> **THE TASK**: Below are some records. Return exactly the lines from the one containing "(s.pushPlace p).wordAt (phys" through the one containing "of PUSH. -/", both included, and only those.

** DATA TO PROCESS follows **

theorem State.toNat_effAddr_disp8 (s : State) (b : BaseIndex) (d : Byte) :
    ((s.effAddr (.disp8 b d)).toNat : Int) = (s.rowSum b + d.toInt) % 2 ^ 16 := by
  have hsum : s.effAddr (.disp8 b d) = BitVec.ofInt 16 (s.rowSum b + d.toInt) := by
    rw [State.effAddr, s.baseIndex_eq_ofNat, BitVec.ofInt_add, BitVec.ofInt_natCast]
    rfl
  rw [hsum, BitVec.toNat_ofInt]
  exact Int.toNat_of_nonneg (Int.emod_nonneg _ (by decide))

theorem State.toNat_effAddr_disp16 (s : State) (b : BaseIndex) (d : Word) :
    (s.effAddr (.disp16 b d)).toNat = (s.rowSum b + d.toNat) % 2 ^ 16 := by
  rw [State.effAddr, s.baseIndex_eq_ofNat, BitVec.toNat_add, BitVec.toNat_ofNat, Nat.mod_add_mod]

/-- Settles O13: `takeRm` answers by its equations, and each operand's address is the row's sum and displacement. -/
theorem addressesFollowTable : Obligations.AddressesFollowTable := by
  refine ⟨toNat_phys, fun s rm lo hi rest => ?_⟩
  refine ⟨s.rowSum (BaseIndex.ofBits rm), BaseIndex.segment (BaseIndex.ofBits rm), ?row, fun hrm => ?noDisp,
    fun hrm => ?direct, ?disp8, ?disp16, rfl⟩
  case row =>
    unfold BaseIndex.ofBits
    rcases rm.toNat with _ | _ | _ | _ | _ | _ | _ | _ <;> rfl
  case noDisp => exact ⟨_, takeRm_zero hrm _, s.toNat_effAddr_noDisp _, rfl⟩
  case direct => exact ⟨_, if_pos hrm, toNat_leWord lo hi, rfl⟩
  case disp8 => exact ⟨_, rfl, s.toNat_effAddr_disp8 _ lo, rfl⟩
  case disp16 =>
    refine ⟨_, rfl, ?_, rfl⟩
    rw [s.toNat_effAddr_disp16, toNat_leWord, Nat.add_assoc]

/-! ## PUSH and POP (20_memory.md R70, R71) -/

/-- PUSH from a place: SP, the word at the new top and the events (the frame is `kept_pushPlace`). -/
theorem pushPlace_spec (s : State) (p : Place 16) :
    (s.pushPlace p).reg .sp = s.reg .sp - 2 ∧
      (s.pushPlace p).wordAt (phys (s.reg .ss) (s.reg .sp - 2)) = s.valueOf p ∧
      (s.pushPlace p).trace =
        s.trace ++ p.readEvents ++ [.write (phys (s.reg .ss) (s.reg .sp - 2)) .word (s.valueOf p)] := by
  rw [State.pushPlace, State.push16_eq]
  exact ⟨by simp, by simp, by simp⟩

/-- An instruction that is PUSH of a place meets the rule of PUSH. -/
theorem pushes_of_exec {i : Instr} {src : State → Place 16} (h : ∀ s, exec i s = .next (s.pushPlace (src s))) :
    Pushes i src := by
  intro s
  obtain ⟨hsp, hword, htrace⟩ := pushPlace_spec s (src s)
  exact ⟨_, h s, hsp, hword, kept_pushPlace s (src s), htrace⟩

/-- Settles O21: every form of PUSH is `pushPlace`, which reads the place before it lowers SP. -/
theorem pushStoresAtNewTop : Obligations.PushStoresAtNewTop :=
  ⟨fun _ => pushes_of_exec fun _ => rfl, pushes_of_exec fun _ => rfl, pushes_of_exec fun _ => rfl,
    pushes_of_exec fun _ => rfl, pushes_of_exec fun _ => rfl, fun _ => pushes_of_exec fun _ => rfl⟩

theorem State.reg_writePlace_of_ne (s : State) {p : Place 16} {r : RegId} (h : p ≠ .reg r) (v : Word) :
    (s.writePlace p v).reg r = s.reg r := by
  cases p with
  | reg q =>
    have hne : r ≠ q := fun e => h (e ▸ rfl)
    simp [State.writePlace, hne]
  | wordAt a => rfl

theorem State.reg_sp_popped (s : State) : s.popped.reg .sp = s.reg .sp + 2 := by
  simp [State.popped]

theorem State.trace_popped (s : State) : s.popped.trace = s.trace ++ [.read s.stackTop .word] := rfl

/-- An instruction that is POP to places, none of them FLAGS, meets the rule of POP. -/
theorem pops_of_exec {i : Instr} {dst : State → Place 16} (hplain : ∀ s, (dst s).plain)
    (h : ∀ s, exec i s = .next (s.popPlace (dst s))) : Pops i dst := by
  intro s
  refine ⟨_, h s, State.valueOf_writePlace _ _ (hplain s) _, fun hsp => ?_, kept_popPlace s _ (hplain s), ?_⟩
  · rw [State.popPlace, State.reg_writePlace_of_ne _ hsp, State.reg_sp_popped]
  · rw [State.popPlace, State.trace_writePlace, State.trace_popped]
    rfl

/-- Settles O22: every form of POP is `popPlace`, which raises SP before it writes the popped word, so POP SP ends with that word. -/
theorem popLoadsFromTop : Obligations.PopLoadsFromTop :=
  ⟨fun r => pops_of_exec (fun _ => Place.reg16_plain r) fun _ => rfl, pops_of_exec (fun _ => nofun) fun _ => rfl,
    pops_of_exec (fun _ => nofun) fun _ => rfl, pops_of_exec (fun _ => nofun) fun _ => rfl,
    fun o => pops_of_exec (fun s => s.place16_plain o) fun _ => rfl⟩

end Sys2Proof.Machine

/-! SUPPORT. The decoder against the encoder and the tables of refused encodings (30_encoding.md R90 to R101, R120 to R123). Every instruction is read back from its bytes; after every opcode byte, what is read is the instruction those bytes encode, and a ModR/M reg field is refused only by the table. -/

namespace Sys2Proof

/-! ## Every instruction read back, by format (30_encoding.md R97) -/

theorem decode_encode (i : Instr) (rest : List Byte) (h : WellFormed i) : decode (encode i ++ rest) = .ok (i, rest) := by
  cases i with
  | addRm8R8 d s | orRm8R8 d s | adcRm8R8 d s | sbbRm8R8 d s | andRm8R8 d s | subRm8R8 d s | xorRm8R8 d s
  | cmpRm8R8 d s | testRm8R8 d s | movRm8R8 d s => exact rm8Reg8_bytes _ d s h rest
  | addRm16R16 d s | orRm16R16 d s | adcRm16R16 d s | sbbRm16R16 d s | andRm16R16 d s | subRm16R16 d s
  | xorRm16R16 d s | cmpRm16R16 d s | testRm16R16 d s | movRm16R16 d s => exact rm16Reg16_bytes _ d s h rest
  | addR8Rm8 d s | orR8Rm8 d s | adcR8Rm8 d s | sbbR8Rm8 d s | andR8Rm8 d s | subR8Rm8 d s | xorR8Rm8 d s
  | cmpR8Rm8 d s | movR8Rm8 d s => exact reg8Rm8_bytes _ s d h rest
  | addR16Rm16 d s | orR16Rm16 d s | adcR16Rm16 d s | sbbR16Rm16 d s | andR16Rm16 d s | subR16Rm16 d s
  | xorR16Rm16 d s | cmpR16Rm16 d s | movR16Rm16 d s => exact reg16Rm16_bytes _ s d h rest
  | addAlImm8 _ | orAlImm8 _ | adcAlImm8 _ | sbbAlImm8 _ | andAlImm8 _ | subAlImm8 _ | xorAlImm8 _ | cmpAlImm8 _
  | pushEs | pushCs | pushSs | pushDs | popEs | popSs | popDs | joRel8 _ | jnoRel8 _ | jbRel8 _ | jnbRel8 _
  | jeRel8 _ | jneRel8 _ | jbeRel8 _ | jaRel8 _ | jsRel8 _ | jnsRel8 _ | jpRel8 _ | jnpRel8 _ | jlRel8 _
  | jgeRel8 _ | jleRel8 _ | jgRel8 _ | nop | cbw | cwd | sahf | lahf | movsb | movsw | cmpsb | cmpsw
  | testAlImm8 _ | stosb | stosw | lodsb | lodsw | scasb | scasw | ret | retf | intImm8 _ | iret | loopneRel8 _
  | loopeRel8 _ | loopRel8 _ | jmpRel8 _ | hlt | clc | stc | cli | sti | cld | std => rfl
  | addAxImm16 w | orAxImm16 w | adcAxImm16 w | sbbAxImm16 w | andAxImm16 w | subAxImm16 w | xorAxImm16 w
  | cmpAxImm16 w | movAlMoffs w | movAxMoffs w | movMoffsAl w | movMoffsAx w | testAxImm16 w | retImm16 w
  | retfImm16 w | callRel16 w | jmpRel16 w => exact wordOperand_wordBytes _ w rest
  | addRm8Imm8 d v | orRm8Imm8 d v | adcRm8Imm8 d v | sbbRm8Imm8 d v | andRm8Imm8 d v | subRm8Imm8 d v
  | xorRm8Imm8 d v | cmpRm8Imm8 d v | testRm8Imm8 d v => exact group_tailRm8Byte _ _ _ _ rfl d v h rest
  | addRm16Imm16 d v | orRm16Imm16 d v | adcRm16Imm16 d v | sbbRm16Imm16 d v | andRm16Imm16 d v
  | subRm16Imm16 d v | xorRm16Imm16 d v | cmpRm16Imm16 d v | testRm16Imm16 d v =>
    exact group_tailRm16Word _ _ _ _ rfl d v h rest
  | addRm16Simm8 d v | orRm16Simm8 d v | adcRm16Simm8 d v | sbbRm16Simm8 d v | andRm16Simm8 d v
  | subRm16Simm8 d v | xorRm16Simm8 d v | cmpRm16Simm8 d v => exact group_tailRm16Byte _ _ _ _ rfl d v h rest
  | incR16 r | decR16 r | pushR16 r | popR16 r | movR8Imm8 r v => cases r <;> rfl
  | movRm16Es r | movRm16Cs r | movRm16Ss r | movRm16Ds r | movEsRm16 r | movSsRm16 r | movDsRm16 r | popRm16 r
  | rolRm16One r | rorRm16One r | rclRm16One r | rcrRm16One r | shlRm16One r | shrRm16One r | sarRm16One r
  | rolRm16Cl r | rorRm16Cl r | rclRm16Cl r | rcrRm16Cl r | shlRm16Cl r | shrRm16Cl r | sarRm16Cl r | notRm16 r
  | negRm16 r | mulRm16 r | imulRm16 r | divRm16 r | idivRm16 r | incRm16 r | decRm16 r | pushRm16 r =>
    exact group_tailRm16 _ _ _ _ rfl r h rest
  | callFar off seg | jmpFar off seg => exact farOperand_wordBytes _ off seg rest
  | movR16Imm16 r v => cases r <;> exact wordOperand_wordBytes _ v rest
  | rolRm8One r | rorRm8One r | rclRm8One r | rcrRm8One r | shlRm8One r | shrRm8One r | sarRm8One r | rolRm8Cl r
  | rorRm8Cl r | rclRm8Cl r | rcrRm8Cl r | shlRm8Cl r | shrRm8Cl r | sarRm8Cl r | notRm8 r | negRm8 r | mulRm8 r
  | imulRm8 r | divRm8 r | idivRm8 r | incRm8 r | decRm8 r => exact group_tailRm8 _ _ _ _ rfl r h rest
  | repne op | rep op => cases op <;> rfl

** End of DATA TO PROCESS **

> **REPLY**:
      (s.pushPlace p).wordAt (phys (s.reg .ss) (s.reg .sp - 2)) = s.valueOf p ∧
      (s.pushPlace p).trace =
        s.trace ++ p.readEvents ++ [.write (phys (s.reg .ss) (s.reg .sp - 2)) .word (s.valueOf p)] := by
  rw [State.pushPlace, State.push16_eq]
  exact ⟨by simp, by simp, by simp⟩

/-- An instruction that is PUSH of a place meets the rule of PUSH. -/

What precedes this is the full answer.